When a duplicate card is detected, the duplicate_event_card is assigned a new timestamp value. This ensures that even though the content is identical to the original card, the hash value will be unique due to the different timestamp. This mechanism allows for robust handling of duplicate content while maintaining the integrity of the system.

MD5 Collision Testing

The test suite includes verification of MD5 collision detection using known collision pairs from the FastColl attack. These pairs produce identical MD5 hashes despite having different content:

MD5 Collision Pair

Input 1:
4dc968ff0ee35c209572d4777b721587d36fa7b21bdc56b74a3dc0783e7b9518afbfa200a8284bf36e8e4b55b35f427593d849676da0d1555d8360fb5f07fea2
                                                                     ^^^                                    ^^^

Input 2:
4dc968ff0ee35c209572d4777b721587d36fa7b21bdc56b74a3dc0783e7b9518afbfa202a8284bf36e8e4b55b35f427593d849676da0d1d55d8360fb5f07fea2
                                                                     ^^^                                    ^^^

Key differences:

  1. 200 vs 202
  2. d15 vs d1d

Both inputs produce the same MD5 hash value, demonstrating MD5's vulnerability to collision attacks. This is why MCard defaults to using more secure hash functions like SHA-256.

Testing Behavior

The current tests, particularly @test_sqlite_persistence.py, will always clear the database after one of the test functions is run. This means that test_mcard.db will only contain the data from the last test executed. If the clear() function in the fixture is uncommented, it will remove the content of the last test as well.

Core Dependencies

  • SQLAlchemy==1.4.47: SQL toolkit and ORM
  • aiosqlite==0.17.0: Async SQLite database driver
  • python-dateutil==2.8.2: Date/time utilities
  • python-dotenv==1.0.0: Environment management

Description

MCard is a project designed to facilitate card management with a focus on validation and logging features.

Installation

Using uv

You can install the MCard package from PyPI (once published):

uv pip install mcard

Installing from source

To install MCard directly from the source code:

# Clone the repository
git clone https://github.com/yourusername/MCard_TDD.git
cd MCard_TDD

# Install in development mode with uv
uv pip install -e .

# Install with development dependencies
uv pip install -e ".[dev]"

Development Environment Setup

  1. Set up a virtual environment using uv:
# Simply run the activate script which handles uv setup
source activate_venv.sh

This script will:

  • Ensure conda is disabled (if present)
  • Create a virtual environment using uv if it doesn't exist
  • Activate the virtual environment
  • Install dependencies from pyproject.toml using uv

Alternatively, you can manually set up the environment:

# Create and activate virtual environment with uv
uv venv .venv
source .venv/bin/activate

# Install dependencies with uv
uv pip sync pyproject.toml

Usage

After installation, you can use MCard in your Python code:

from mcard.model.card import MCard
from mcard.model.card_collection import CardCollection

# Create a new card
card = MCard(content="Hello, MCard!")

# Create a card collection
collection = CardCollection()

# Add the card to the collection
collection.add(card)

# Retrieve the card by its hash
retrieved_card = collection.get_by_hash(card.hash)
print(retrieved_card.content)  # Outputs: Hello, MCard!

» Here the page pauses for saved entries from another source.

-- ==== Sys2Proof/Syntax.lean ====
section
/-!
DEFINITION. The instructions of the machine as data: one constructor of Instr for each row of the opcode table.
The operand structures follow the field layouts of 01 R21 to R31 and of each reference entry.  A row that is half of
a dual word carries the whole word, named by half X.  A row that is an event carries what the event brings with it
from outside the machine, or names the agent it happens to.
-/

namespace Sys2Proof

/-! ### Operand fields -/

/-- A register of field kind R (01 R26). -/
inductive Reg where
  | v (n : BitVec 7)
  | s (n : BitVec 6)
  | q (n : BitVec 3)
deriving DecidableEq, Repr

/-- A source operand with its last-read bit (01 R21, R31). -/
structure Src where
  reg : Reg
  last : Bool
deriving DecidableEq, Repr

/-- The guard of a full word: a predicate and whether it is complemented (01 R30). -/
structure Guard where
  pred : BitVec 6
  neg : Bool
deriving DecidableEq, Repr

/-- A predicate field (01 R27 kind P). -/
abbrev PReg := BitVec 6
/-- An s register field. -/
abbrev SReg := BitVec 6
/-- An even s pair, by half its number. -/
abbrev SPair := BitVec 5
/-- Four s registers sN to sN+3, by a quarter of N. -/
abbrev SQuad := BitVec 4

/-- Type codes (01 R29); code 15 is no type. -/
inductive Ty where
  | n32 | s32 | n64 | s64 | f32 | f16x2 | bf16x2 | f64
  | n16x2 | s16x2 | n8x4 | s8x4 | e4m3x4 | e5m2x4 | b32
deriving DecidableEq, Repr

/-- Rounding field (01 R21). -/
inductive Rnd where
  | rne | rz | rup | rdn
deriving DecidableEq, Repr

/-- Scopes (10 R200). -/
inductive Scope where
  | wv | tm | cl | dv | cq | sy
deriving DecidableEq, Repr

/-- Integer conditions (02 R51). -/
inductive Cond where
  | eq | ne | lt | le | gt | ge
deriving DecidableEq, Repr

/-- Conditions of a monitor (10 R209). -/
inductive MonCond where
  | eq | ne | lt | le | gt | ge | any
deriving DecidableEq, Repr

/-- Floating-point conditions (04 R111). -/
inductive FCond where
  | eq | ne | lt | le | gt | ge | num | nan
deriving DecidableEq, Repr

/-- Global memory or scratch, where an instruction chooses (10 R200). -/
inductive Space where
  | global | scratch
deriving DecidableEq, Repr

/-! ### Integer, floating-point and move operands -/

/-- Full A with one source and the modifier layout of 01 R21. -/
structure Alu1 where
  look : BitVec 4
  g : Option Guard
  d : Reg
  a : Src
  ty : Ty
  rnd : Rnd
  sat : Bool
deriving DecidableEq, Repr

/-- Full A with two sources and the modifier layout of 01 R21. -/
structure Alu2 where
  look : BitVec 4
  g : Option Guard
  d : Reg
  a : Src
  b : Src
  ty : Ty
  rnd : Rnd
  sat : Bool
deriving DecidableEq, Repr

/-- Full A with three sources and the modifier layout of 01 R21. -/
structure Alu3 where
  look : BitVec 4
  g : Option Guard
  d : Reg
  a : Src
  b : Src
  c : Src
  ty : Ty
  rnd : Rnd
  sat : Bool
deriving DecidableEq, Repr

/-- Full B arithmetic: a register and a 26-bit immediate (01 R22). -/
structure AluI where
  g : Option Guard
  d : Reg
  a : Reg
  imm : BitVec 26
deriving DecidableEq, Repr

Or use the installed command-line entry point

mcard


## Recent Updates

### MCard Detail View Component
- Created a new component `mcard_detail_view.html` to display detailed information about MCards, including:
  - Full hash string
  - g_time string
  - Content type
  - Appropriate content display for images, videos, PDFs, and plain text.

### Dynamic Content Loading
- Implemented functionality to dynamically load and display card details when a card entry is clicked.
- Added JavaScript functions to handle click events and fetch card details from the server.

### Error Handling and Logging
- Enhanced error handling in the Flask backend to log errors and provide better feedback.
- Added detailed logging in the JavaScript to track the fetching and rendering process.

### Template Updates
- Updated existing templates to integrate the new detail view component and ensure proper rendering.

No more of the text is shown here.